- Born: Zachary Chester Philippe Bialobos June 9, 1996 (age 30) New York City, U.S.
- Occupations: DJ; record executive; record producer; socialite; club promoter;
- Years active: 2015–present
- Title: Co-founder – Field Trip Recordings
- Musical career
- Genres: Electronic; EDM;
- Labels: Field Trip; Geffen;

= Zack Bia =

American DJ (born 1996)

Zachary Chester Philippe Bialobos (born June 9, 1996) is an American DJ, record executive, and record producer. In the late 2010s, he worked as a club promoter and DJ in Los Angeles. He later served as the opening DJ for Post Malone on the Twelve Carat Tour and held DJ roles on Drake's It's All a Blur Tour, Big as the What? Tour, and Anita Max Win Tour.

Bialobos is the co-founder of Field Trip Recordings, a record label that has signed artists including Yeat, Plaqueboymax, and producer BNYX. His work has involved music management and promotion within the hip-hop industry.
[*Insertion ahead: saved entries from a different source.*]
-- ==== Sys2Proof/Machine/Dispatch.lean ====
section
/-! DEFINITION. One arm per operation (R78), each one call of its meaning. -/

namespace Sys2Proof.Machine

/-- What one operation does (spec/40_mutation.md to spec/43_queries.md). -/
def exec (i : Instr) (s : State) : Host.Outcome State Fault Refusal :=
  match i with
  | .setPixel index r g b brightness => Sys2Proof.Machine.execSetPixel index r g b brightness s
  | .setPixelByPackedRgb index rgb24 brightness => Sys2Proof.Machine.execSetPixelByPackedRgb index rgb24 brightness s
  | .setRange start endExclusive r g b brightness => Sys2Proof.Machine.execSetRange start endExclusive r g b brightness s
  | .setRangeByPackedRgb start endExclusive rgb24 brightness => Sys2Proof.Machine.execSetRangeByPackedRgb start endExclusive rgb24 brightness s
  | .setAll r g b brightness => Sys2Proof.Machine.execSetAll r g b brightness s
  | .setAllByPackedRgb rgb24 brightness => Sys2Proof.Machine.execSetAllByPackedRgb rgb24 brightness s
  | .clearStrip => Sys2Proof.Machine.execClearStrip s
  | .rotate positions => Sys2Proof.Machine.execRotate positions s
  | .showFrame => Sys2Proof.Machine.execShowFrame s
  | .getPixelColorStr index => Sys2Proof.Machine.execGetPixelColorStr index s
  | .getPixelColorPacked index => Sys2Proof.Machine.execGetPixelColorPacked index s
  | .getPixelColorTuple index => Sys2Proof.Machine.execGetPixelColorTuple index s
  | .combineColor r g b => Sys2Proof.Machine.execCombineColor r g b s
  | .wheel position => Sys2Proof.Machine.execWheel position s
  | .dumpArray => Sys2Proof.Machine.execDumpArray s
  | .getPixelCount => Sys2Proof.Machine.execGetPixelCount s
  | .getGlobalBrightness => Sys2Proof.Machine.execGetGlobalBrightness s
  | .getChannelOrder => Sys2Proof.Machine.execGetChannelOrder s
  | .getSend => Sys2Proof.Machine.execGetSend s
  | .getMaxBrightness => Sys2Proof.Machine.execGetMaxBrightness s

end Sys2Proof.Machine
end

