/-- The opposite direction by the rest of the cycle goes as far: the two equivalent rotations of R125. -/
theorem lowerDistance_opposite (lower : Bool) {n k : Nat} (hk : k ≤ n) :
    lowerDistance (!lower) n (n - k) = lowerDistance lower n k := by
  cases lower
  · rfl
  · exact Nat.sub_sub_self hk

theorem lowerDistance_le (lower : Bool) {n k : Nat} (hk : k ≤ n) : lowerDistance lower n k ≤ n := by
  cases lower
  · exact Nat.sub_le n k
  · exact hk

/-- The source of a record, by the distance toward lower indices (R122). -/
theorem rotateSource_eq_lowerDistance (lower : Bool) {n k : Nat} (hk : k ≤ n) (i : Nat) :
    rotateSource lower n k i = (i + lowerDistance lower n k) % n := by
  cases lower
  · have hcast : (i : Int) - k + n = ((i + (n - k) : Nat) : Int) := by omega
    change floorMod ((i : Int) - k) n = (i + (n - k)) % n
    rw [floorMod, ← Int.add_emod_right, hcast, ← Int.natCast_emod, Int.toNat_natCast]
  · rfl

/-- The block moves rotate the list of bytes (R125). -/
theorem blockMove_eq_rotate (lower : Bool) {n m : Nat} {bytes : List Byte} (hm : m ≤ n)
    (hlength : bytes.length = 4 * n) :
    blockMove lower n m bytes = bytes.rotate (4 * lowerDistance lower n m) := by
  have hle := lowerDistance_le lower hm
  rw [List.rotate_eq_drop_append_take (by omega)]
  cases lower <;> rfl

/-- Whichever of the two rotations is the smaller, the algorithm rotates the list by the same distance
(R125). -/
theorem minimalWorkRotate_eq_rotate (lower : Bool) {n k : Nat} {bytes : List Byte} (hk : k ≤ n)
    (hlength : bytes.length = 4 * n) :
    minimalWorkRotate lower n k bytes = bytes.rotate (4 * lowerDistance lower n k) := by
  rw [minimalWorkRotate]
  split
  · rw [blockMove_eq_rotate _ (Nat.sub_le n k) hlength, lowerDistance_opposite lower hk]
  · exact blockMove_eq_rotate lower hk hlength

/-- Rotating the bytes by whole records moves records: byte `c` of record `i` comes from byte `c` of the
record `d` further on. -/
theorem getElem?_rotate_records {n d i c : Nat} {bytes : List Byte} (hlength : bytes.length = 4 * n)
    (hi : i < n) (hc : c < 4) : (bytes.rotate (4 * d))[4 * i + c]? = bytes[4 * ((i + d) % n) + c]? := by
  have hindex : (4 * i + c + 4 * d) % (4 * n) = 4 * ((i + d) % n) + c := by
    rw [Nat.mod_mul, show (4 * i + c + 4 * d) % 4 = c by omega, show (4 * i + c + 4 * d) / 4 = i + d by omega,
      Nat.add_comm]
  rw [List.getElem?_rotate (by omega), hlength, hindex]

/-- The bytes of a rotated strip are the bytes before as a rotated list (R122, R124). -/
theorem RotatedBy.memRead {lower : Bool} {p : Int} {t t' : Strip} (h : RotatedBy lower p t t')
    (hn : 0 < t.pixelCount) {bytes : List Byte} (hread : t.memRead 0 t.size = some bytes) :
    t'.memRead 0 t'.size =
      some (bytes.rotate (4 * lowerDistance lower t.pixelCount (floorMod p t.pixelCount))) := by
  obtain ⟨bytes', hread', hlength', hbytes'⟩ := t'.memRead_whole
  obtain ⟨_, hsame, hlength, hbytes⟩ := t.memRead_whole
  obtain rfl := Option.some.inj (hsame.symm.trans hread)
  rw [h.pixelCount] at hlength'
  rw [hread', Option.some.injEq]
  refine List.ext_getElem? fun a => ?_
  by_cases ha : a < 4 * t.pixelCount
  · have hi : a / 4 < t.pixelCount := by omega
    have hc : a % 4 < 4 := Nat.mod_lt a (by omega)
    rw [← Nat.div_add_mod a 4, getElem?_rotate_records hlength hi hc, hbytes', hbytes, h.record _ _ hi hc,
      rotateSource_eq_lowerDistance lower (floorMod_lt p hn).le]
  · rw [List.getElem?_eq_none (by omega), List.getElem?_eq_none (by rw [List.length_rotate]; omega)]

/-- Settles O40: `rotate` and the algorithm leave the same rotation of the bytes before. -/
theorem minimalWorkRotationAgrees : Obligations.MinimalWorkRotationAgrees := by
  intro s t p hs ht hn
  have hpos : 0 < t.pixelCount := by omega
  obtain ⟨t', hexec, hrotated⟩ := exec_rotate_rotatedBy hs ht.canonical p
  obtain ⟨bytes, hread, hlength, -⟩ := t.memRead_whole
  refine ⟨bytes, t', hread, hexec, ?_⟩
  rw [hrotated.memRead hpos hread]
  exact congrArg some (minimalWorkRotate_eq_rotate _ (floorMod_lt p hpos).le hlength).symm

end Sys2Proof.Machine
end

section
/-! SUPPORT. What `show` leaves and emits: nothing without a sink, the strip and a usable machine after a
failure, one frame that the pixel count and the buffer's bytes determine. -/

namespace Sys2Proof.Machine

/-- Settles O42: the two outcomes of `show` are told apart by the send capability alone. -/
theorem showWithoutSendIsNoOp : Obligations.ShowWithoutSendIsNoOp :=
  fun _ _ hs hsend => execShowFrame_absent hs hsend

@[simp] theorem showResponse_frames (ok : Bool) (s : State) : (showResponse ok s).frames = s.frames := by
  rw [showResponse_eq]

@[simp] theorem showResponse_sinkAnswers (ok : Bool) (s : State) :
    (showResponse ok s).sinkAnswers = s.sinkAnswers := by
  rw [showResponse_eq]

@[simp] theorem showResponse_replies (ok : Bool) (s : State) :
    (showResponse ok s).replies =
      s.replies ++ [.response ⟨if ok then .ok else .sendFailure, .none⟩] := by
  rw [showResponse_eq]

/-- Settles O43: the answer taken is the failing one, and the strip it leaves is one on which every
operation completes. -/
theorem failedShowKeepsTheStrip : Obligations.FailedShowKeepsTheStrip := by
  intro s t rest i hs hsend hanswers
  obtain ⟨bytes, -, -, hexec⟩ := execShowFrame_present hs hsend
  rw [State.sinkAnswer_cons hanswers] at hexec
  have hstrip : (showResponse false
      (s.takeSinkAnswer.emitFrame (frameOf t.pixelCount bytes))).strip = some t := by simp [hs]
  obtain ⟨s2, hnext, -⟩ := exec_completes i hstrip
  refine ⟨_, s2, hexec, ?_, hstrip, ?_, hnext⟩
  · simp
  · simp [s.takeSinkAnswer_queue, hanswers]

/-- `show` with a send capability adds one frame, that of the bytes the strip reads as (R131, R132). -/
theorem exec_showFrame_frames {s : State} {t : Strip} (hs : s.strip = some t) (hsend : t.send = true) :
    ∃ bytes s', exec .showFrame s = .next s' ∧ bytes.length = t.size ∧
      (∀ j, j < t.size → bytes[j]? = t.readByte j) ∧
      s'.frames = s.frames ++ [frameOf t.pixelCount bytes] := by
  obtain ⟨bytes, hlength, hbytes, hexec⟩ := execShowFrame_present hs hsend
  exact ⟨bytes, _, hexec, hlength, hbytes, by simp⟩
==Early life and education==
Zack Bia was born in New York City. Bialobos was raised primarily by his mother after their parents' separation, first in New York City and later in Los Angeles, California, where she relocated for work. Bia has openly clarified misconceptions about his family background, explaining that his father, a photographer, was minimally involved in his upbringing, contrary to false rumors suggesting his father held a prominent role at Dior (Olivier Bialobos is the Director of Communications and Image for Christian Dior Couture and Parfums Christian Dior). Growing up, Bia credits his mother with exposing him to diverse cultural influences, encouraging his interests in music, skateboarding, and magazine culture from a young age. He attended Beverly Hills High School, graduating in 2014, and subsequently enrolled briefly at the University of Southern California, where he was member of the Lambda Chi Alpha fraternity.

==Career==

=== Nightlife career (2015–2017) ===
In June 2015, while attending the University of Southern California, Bialobos visited a nightclub in Los Angeles for the first time on his 19th birthday. At the club, rapper Fetty Wap invited Bialobos and his friends to join him. At the end of the night, a club promoter mistakenly assumed Bialobos was part of Fetty Wap's group and requested his contact information. Following this, Bialobos began receiving regular invitations to the venue and subsequently started earning approximately $100 per event for promoting weekly gatherings to fellow USC students.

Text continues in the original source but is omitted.